Collected data >>
....................

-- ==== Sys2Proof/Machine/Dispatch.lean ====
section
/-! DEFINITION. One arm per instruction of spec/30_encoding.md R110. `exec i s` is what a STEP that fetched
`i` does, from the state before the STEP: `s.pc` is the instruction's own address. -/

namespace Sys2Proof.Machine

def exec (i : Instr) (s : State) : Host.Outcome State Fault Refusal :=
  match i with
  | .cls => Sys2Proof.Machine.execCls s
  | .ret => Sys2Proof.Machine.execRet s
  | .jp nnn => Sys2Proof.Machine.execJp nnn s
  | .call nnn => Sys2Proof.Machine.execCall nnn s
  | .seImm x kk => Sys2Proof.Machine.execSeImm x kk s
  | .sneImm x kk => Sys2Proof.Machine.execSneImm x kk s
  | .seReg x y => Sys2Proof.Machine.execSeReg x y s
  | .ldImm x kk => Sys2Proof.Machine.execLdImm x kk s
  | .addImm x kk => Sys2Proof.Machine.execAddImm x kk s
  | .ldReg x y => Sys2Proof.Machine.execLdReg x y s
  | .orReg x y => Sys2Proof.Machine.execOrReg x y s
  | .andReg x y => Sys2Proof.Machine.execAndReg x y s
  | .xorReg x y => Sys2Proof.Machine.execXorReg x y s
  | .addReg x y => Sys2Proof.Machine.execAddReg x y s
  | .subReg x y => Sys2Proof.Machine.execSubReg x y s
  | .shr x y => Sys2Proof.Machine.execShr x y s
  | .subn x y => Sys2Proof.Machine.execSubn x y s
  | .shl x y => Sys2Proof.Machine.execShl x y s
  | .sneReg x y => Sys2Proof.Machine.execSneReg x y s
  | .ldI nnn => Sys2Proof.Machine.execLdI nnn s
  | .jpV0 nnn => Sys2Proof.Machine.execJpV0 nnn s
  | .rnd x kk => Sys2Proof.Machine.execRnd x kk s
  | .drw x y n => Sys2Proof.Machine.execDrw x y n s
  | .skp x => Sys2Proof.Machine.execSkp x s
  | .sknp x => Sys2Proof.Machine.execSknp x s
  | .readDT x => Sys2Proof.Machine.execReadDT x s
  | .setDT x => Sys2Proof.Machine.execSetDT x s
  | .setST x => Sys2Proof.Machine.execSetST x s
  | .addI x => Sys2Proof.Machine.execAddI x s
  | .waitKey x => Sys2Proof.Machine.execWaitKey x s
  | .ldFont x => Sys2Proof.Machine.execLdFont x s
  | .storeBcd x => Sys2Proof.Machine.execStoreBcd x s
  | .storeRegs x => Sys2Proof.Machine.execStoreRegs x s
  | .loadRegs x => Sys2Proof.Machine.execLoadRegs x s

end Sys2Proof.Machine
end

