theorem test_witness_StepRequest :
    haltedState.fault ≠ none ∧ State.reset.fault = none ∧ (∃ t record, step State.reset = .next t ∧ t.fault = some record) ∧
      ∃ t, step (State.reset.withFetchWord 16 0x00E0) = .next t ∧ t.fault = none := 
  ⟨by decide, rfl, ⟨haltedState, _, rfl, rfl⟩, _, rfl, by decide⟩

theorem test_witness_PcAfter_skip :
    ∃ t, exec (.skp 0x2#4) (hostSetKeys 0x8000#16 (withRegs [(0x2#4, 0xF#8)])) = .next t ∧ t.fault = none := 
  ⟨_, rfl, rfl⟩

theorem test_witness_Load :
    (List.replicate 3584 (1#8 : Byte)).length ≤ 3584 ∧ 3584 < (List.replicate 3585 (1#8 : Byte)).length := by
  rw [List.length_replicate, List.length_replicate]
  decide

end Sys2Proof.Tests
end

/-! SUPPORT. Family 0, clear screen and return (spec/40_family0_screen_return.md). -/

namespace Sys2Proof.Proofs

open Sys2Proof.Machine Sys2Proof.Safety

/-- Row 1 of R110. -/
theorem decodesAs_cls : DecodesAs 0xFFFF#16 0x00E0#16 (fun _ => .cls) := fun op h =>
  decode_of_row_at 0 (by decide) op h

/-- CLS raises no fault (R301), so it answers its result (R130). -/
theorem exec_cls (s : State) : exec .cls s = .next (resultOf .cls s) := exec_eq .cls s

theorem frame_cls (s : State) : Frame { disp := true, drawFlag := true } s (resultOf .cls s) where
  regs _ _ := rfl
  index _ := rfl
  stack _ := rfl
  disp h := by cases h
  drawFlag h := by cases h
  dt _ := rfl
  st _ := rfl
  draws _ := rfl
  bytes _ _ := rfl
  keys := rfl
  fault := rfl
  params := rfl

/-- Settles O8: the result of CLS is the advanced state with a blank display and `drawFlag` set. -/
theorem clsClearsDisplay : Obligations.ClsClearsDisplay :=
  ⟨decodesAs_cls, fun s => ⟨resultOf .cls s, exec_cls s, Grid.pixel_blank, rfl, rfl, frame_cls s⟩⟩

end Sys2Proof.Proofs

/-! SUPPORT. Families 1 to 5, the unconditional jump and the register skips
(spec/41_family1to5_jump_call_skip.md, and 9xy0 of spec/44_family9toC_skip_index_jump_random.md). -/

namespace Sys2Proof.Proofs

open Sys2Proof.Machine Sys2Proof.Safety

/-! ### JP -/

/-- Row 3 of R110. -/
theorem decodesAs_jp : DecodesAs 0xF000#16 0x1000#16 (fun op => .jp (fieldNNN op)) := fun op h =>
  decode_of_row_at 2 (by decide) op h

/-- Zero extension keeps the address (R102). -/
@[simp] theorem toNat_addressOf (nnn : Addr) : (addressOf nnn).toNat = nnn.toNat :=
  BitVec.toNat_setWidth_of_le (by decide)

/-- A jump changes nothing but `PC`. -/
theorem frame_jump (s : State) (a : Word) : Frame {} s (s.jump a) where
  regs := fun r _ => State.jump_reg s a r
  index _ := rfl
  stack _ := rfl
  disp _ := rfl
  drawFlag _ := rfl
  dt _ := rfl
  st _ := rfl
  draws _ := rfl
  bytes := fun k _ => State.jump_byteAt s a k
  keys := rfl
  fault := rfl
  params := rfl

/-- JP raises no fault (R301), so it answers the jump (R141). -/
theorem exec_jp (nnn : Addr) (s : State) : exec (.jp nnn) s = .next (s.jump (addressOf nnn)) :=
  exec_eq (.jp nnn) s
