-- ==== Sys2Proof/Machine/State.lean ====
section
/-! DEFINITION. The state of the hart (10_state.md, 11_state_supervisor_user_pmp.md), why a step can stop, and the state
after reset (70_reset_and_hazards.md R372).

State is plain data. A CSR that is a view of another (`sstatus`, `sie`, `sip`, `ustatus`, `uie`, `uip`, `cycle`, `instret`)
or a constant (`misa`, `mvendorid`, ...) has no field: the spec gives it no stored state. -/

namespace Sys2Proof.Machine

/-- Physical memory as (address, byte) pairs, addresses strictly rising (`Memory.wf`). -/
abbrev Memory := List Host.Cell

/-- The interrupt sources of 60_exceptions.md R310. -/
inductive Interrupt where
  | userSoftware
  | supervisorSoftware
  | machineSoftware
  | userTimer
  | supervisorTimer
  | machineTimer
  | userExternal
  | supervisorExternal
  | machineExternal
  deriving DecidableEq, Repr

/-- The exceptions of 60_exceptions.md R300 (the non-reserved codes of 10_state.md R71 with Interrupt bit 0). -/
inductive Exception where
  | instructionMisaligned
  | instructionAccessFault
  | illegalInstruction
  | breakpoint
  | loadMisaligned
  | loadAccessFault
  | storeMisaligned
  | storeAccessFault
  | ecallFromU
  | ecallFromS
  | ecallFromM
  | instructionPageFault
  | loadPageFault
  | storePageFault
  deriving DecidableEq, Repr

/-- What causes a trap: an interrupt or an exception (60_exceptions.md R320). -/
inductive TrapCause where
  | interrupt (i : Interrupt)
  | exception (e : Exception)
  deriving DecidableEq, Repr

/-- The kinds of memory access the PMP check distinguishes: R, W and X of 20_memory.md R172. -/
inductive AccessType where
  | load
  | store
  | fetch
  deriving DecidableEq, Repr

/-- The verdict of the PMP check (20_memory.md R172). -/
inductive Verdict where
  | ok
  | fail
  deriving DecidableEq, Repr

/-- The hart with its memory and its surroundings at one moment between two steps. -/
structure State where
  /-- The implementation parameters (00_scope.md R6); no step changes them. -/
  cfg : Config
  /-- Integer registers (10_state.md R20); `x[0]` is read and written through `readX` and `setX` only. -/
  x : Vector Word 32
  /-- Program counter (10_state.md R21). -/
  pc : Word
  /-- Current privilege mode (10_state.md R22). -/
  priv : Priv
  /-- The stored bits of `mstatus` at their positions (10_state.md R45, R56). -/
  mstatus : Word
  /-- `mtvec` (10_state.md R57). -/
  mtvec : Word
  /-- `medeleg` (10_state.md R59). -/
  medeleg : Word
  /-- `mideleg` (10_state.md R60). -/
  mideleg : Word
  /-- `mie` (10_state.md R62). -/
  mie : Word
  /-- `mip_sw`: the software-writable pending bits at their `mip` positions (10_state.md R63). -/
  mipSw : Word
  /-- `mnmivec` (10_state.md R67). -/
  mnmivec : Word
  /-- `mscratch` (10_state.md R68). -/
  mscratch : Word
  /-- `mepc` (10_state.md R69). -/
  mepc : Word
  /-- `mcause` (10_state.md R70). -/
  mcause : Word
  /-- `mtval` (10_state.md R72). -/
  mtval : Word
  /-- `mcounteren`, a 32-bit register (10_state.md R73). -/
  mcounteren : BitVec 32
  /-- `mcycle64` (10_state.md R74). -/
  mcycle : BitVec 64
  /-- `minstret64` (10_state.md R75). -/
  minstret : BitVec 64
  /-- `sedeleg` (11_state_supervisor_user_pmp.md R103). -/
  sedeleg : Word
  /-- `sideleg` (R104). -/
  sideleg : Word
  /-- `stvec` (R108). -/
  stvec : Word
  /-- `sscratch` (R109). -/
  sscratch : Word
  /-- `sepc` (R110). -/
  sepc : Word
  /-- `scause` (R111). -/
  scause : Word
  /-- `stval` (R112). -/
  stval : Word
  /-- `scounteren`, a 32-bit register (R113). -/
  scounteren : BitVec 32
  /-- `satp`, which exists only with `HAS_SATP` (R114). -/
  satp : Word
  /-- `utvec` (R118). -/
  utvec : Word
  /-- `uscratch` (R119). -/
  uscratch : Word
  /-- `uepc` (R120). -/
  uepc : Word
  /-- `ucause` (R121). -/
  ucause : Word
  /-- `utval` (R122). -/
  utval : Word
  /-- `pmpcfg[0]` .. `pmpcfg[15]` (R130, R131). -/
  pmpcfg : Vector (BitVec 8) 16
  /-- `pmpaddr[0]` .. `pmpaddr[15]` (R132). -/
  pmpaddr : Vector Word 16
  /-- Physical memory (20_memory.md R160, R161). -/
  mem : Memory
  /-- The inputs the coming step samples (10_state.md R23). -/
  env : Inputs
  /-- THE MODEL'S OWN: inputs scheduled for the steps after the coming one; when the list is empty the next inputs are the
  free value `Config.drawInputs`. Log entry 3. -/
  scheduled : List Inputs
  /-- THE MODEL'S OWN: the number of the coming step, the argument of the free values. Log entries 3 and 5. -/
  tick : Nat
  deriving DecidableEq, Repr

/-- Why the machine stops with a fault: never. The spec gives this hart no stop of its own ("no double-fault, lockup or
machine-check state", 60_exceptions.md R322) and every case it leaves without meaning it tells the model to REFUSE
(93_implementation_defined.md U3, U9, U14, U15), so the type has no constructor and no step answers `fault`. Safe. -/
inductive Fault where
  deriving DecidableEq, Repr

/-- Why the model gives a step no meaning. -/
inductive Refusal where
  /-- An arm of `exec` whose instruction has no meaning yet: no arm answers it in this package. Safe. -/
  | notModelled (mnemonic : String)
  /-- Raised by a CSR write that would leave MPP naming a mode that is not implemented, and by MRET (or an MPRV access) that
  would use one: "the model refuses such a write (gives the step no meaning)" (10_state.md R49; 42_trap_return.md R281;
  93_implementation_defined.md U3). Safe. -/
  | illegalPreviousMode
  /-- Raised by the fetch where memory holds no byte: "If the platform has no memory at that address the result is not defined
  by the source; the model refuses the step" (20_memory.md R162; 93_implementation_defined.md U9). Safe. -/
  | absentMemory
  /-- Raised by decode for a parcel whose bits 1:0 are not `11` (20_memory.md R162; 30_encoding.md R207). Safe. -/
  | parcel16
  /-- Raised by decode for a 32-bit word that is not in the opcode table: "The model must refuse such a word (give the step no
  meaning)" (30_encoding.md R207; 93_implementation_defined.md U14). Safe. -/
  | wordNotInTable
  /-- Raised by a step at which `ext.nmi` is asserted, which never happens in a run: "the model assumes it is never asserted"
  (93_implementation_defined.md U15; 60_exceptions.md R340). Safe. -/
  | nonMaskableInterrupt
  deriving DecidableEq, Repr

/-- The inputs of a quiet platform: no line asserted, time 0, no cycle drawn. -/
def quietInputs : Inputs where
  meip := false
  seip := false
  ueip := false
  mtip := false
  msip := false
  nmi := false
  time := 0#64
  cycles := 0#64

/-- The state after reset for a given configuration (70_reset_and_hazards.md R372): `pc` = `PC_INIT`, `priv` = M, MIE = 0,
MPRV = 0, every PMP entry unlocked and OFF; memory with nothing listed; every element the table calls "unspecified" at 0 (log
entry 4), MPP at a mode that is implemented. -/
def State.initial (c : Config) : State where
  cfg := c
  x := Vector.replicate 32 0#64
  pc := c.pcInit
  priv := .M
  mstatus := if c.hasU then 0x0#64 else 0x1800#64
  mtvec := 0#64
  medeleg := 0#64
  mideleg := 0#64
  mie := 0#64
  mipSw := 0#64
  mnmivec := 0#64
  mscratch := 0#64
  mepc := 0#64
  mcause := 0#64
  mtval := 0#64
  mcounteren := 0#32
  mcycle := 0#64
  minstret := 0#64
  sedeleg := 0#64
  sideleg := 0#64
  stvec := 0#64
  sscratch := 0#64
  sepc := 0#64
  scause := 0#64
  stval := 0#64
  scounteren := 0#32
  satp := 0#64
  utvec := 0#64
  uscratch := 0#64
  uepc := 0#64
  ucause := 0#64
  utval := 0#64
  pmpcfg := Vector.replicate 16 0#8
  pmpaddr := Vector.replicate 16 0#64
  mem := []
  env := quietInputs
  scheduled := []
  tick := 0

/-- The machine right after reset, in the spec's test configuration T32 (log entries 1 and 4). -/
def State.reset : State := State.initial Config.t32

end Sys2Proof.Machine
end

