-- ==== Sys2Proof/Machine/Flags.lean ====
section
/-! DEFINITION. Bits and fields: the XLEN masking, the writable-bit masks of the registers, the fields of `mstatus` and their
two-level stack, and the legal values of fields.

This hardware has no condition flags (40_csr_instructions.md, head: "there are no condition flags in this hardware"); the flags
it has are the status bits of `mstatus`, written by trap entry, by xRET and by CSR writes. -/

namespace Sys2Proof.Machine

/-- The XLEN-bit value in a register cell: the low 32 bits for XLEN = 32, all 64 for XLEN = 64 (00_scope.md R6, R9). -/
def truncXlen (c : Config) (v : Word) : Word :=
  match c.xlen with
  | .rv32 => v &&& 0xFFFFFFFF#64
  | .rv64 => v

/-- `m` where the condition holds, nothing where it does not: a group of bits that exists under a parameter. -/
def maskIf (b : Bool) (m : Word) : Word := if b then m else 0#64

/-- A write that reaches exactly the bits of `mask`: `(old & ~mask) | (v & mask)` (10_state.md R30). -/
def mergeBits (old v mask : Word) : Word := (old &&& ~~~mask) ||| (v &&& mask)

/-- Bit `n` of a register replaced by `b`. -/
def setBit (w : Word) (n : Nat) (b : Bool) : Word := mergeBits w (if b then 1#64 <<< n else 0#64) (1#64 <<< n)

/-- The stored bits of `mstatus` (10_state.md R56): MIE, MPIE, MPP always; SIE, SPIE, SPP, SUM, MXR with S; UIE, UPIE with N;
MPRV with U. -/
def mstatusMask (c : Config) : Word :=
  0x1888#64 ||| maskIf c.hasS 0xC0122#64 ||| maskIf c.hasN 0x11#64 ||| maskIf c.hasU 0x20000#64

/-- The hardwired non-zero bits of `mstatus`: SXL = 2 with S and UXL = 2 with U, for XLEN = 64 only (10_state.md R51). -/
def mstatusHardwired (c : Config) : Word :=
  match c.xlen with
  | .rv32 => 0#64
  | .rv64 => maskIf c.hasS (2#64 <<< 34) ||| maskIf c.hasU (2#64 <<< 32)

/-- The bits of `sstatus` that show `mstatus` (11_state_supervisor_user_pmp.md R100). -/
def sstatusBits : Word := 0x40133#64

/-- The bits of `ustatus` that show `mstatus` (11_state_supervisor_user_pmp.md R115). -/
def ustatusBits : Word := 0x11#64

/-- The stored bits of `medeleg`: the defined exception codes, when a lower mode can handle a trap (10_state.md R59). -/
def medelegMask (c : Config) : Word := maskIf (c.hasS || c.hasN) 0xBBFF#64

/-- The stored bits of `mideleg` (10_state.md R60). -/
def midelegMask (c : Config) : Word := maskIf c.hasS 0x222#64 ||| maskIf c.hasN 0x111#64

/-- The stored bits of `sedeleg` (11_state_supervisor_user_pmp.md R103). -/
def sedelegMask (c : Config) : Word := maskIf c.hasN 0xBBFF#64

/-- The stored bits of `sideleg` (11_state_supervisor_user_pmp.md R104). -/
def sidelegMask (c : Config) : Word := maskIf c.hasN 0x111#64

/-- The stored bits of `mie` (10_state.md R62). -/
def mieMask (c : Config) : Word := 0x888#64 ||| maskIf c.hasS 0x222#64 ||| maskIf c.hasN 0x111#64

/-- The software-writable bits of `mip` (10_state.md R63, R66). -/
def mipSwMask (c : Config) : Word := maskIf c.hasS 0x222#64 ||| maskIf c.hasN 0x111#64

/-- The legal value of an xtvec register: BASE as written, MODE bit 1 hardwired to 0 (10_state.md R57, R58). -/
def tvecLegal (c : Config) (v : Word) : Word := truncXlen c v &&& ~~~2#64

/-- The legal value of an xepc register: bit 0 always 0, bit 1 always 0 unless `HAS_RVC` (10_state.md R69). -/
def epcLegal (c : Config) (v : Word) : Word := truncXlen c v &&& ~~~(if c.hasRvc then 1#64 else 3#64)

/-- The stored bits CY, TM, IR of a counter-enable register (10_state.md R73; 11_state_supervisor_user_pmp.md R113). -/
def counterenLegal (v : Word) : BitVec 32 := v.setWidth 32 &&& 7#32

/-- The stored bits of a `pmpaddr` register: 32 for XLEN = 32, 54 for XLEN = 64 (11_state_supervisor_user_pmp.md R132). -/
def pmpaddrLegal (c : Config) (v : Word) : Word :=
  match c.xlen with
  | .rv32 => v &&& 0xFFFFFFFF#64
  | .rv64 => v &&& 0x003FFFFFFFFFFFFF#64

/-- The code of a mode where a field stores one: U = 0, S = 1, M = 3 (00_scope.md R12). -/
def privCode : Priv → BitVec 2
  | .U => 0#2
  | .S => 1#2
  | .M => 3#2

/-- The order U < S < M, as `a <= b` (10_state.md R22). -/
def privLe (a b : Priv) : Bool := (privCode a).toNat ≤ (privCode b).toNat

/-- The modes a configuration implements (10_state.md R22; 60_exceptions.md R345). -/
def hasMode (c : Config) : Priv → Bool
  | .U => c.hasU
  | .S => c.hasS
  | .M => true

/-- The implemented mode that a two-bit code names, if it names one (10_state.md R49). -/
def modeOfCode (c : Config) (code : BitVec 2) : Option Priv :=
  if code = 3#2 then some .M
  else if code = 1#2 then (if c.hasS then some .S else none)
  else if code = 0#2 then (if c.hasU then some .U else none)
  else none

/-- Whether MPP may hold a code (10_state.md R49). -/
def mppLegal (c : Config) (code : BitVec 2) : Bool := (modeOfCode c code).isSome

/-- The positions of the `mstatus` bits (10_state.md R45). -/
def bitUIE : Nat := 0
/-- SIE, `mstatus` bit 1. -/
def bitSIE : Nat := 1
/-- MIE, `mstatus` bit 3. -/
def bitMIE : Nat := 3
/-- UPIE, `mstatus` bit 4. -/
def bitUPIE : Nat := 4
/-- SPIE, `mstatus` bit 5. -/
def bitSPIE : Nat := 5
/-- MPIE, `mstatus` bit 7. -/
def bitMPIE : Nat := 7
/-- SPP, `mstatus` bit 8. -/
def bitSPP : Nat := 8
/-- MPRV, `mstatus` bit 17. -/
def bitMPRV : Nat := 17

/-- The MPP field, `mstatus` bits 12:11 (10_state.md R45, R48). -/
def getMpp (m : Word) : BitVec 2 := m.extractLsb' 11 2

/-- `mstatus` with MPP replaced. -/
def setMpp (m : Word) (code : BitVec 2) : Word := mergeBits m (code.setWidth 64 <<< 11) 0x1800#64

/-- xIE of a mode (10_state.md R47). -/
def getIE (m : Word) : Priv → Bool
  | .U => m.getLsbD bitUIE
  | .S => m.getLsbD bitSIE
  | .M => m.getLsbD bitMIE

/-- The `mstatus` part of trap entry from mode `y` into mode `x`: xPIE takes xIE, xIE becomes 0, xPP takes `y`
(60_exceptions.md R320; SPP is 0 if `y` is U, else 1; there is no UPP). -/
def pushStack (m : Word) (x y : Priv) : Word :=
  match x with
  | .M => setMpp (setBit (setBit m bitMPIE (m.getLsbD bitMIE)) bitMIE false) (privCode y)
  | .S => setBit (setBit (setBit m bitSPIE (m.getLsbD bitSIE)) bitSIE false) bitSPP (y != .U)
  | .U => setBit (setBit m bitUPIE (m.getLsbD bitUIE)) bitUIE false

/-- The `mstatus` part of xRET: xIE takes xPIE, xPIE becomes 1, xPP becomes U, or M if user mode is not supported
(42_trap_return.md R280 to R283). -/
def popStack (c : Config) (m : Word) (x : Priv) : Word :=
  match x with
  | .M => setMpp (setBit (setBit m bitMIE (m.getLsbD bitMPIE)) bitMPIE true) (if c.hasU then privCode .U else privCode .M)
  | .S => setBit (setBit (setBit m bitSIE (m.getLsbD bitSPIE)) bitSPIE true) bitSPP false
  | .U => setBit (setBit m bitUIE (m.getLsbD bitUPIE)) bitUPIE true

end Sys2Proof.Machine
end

....................

What to do >> Given the records above, restate word for word only the lines starting at the one with "mie := 0#64" and ending at the one with "stval := 0#64".

Answer below >>
  mie := 0#64
  mipSw := 0#64
  mnmivec := 0#64
  mscratch := 0#64
  mepc := 0#64
  mcause := 0#64
  mtval := 0#64
  mcounteren := 0#32
  mcycle := 0#64
  minstret := 0#64
  sedeleg := 0#64
  sideleg := 0#64
  stvec := 0#64
  sscratch := 0#64
  sepc := 0#64
  scause := 0#64
  stval := 0#64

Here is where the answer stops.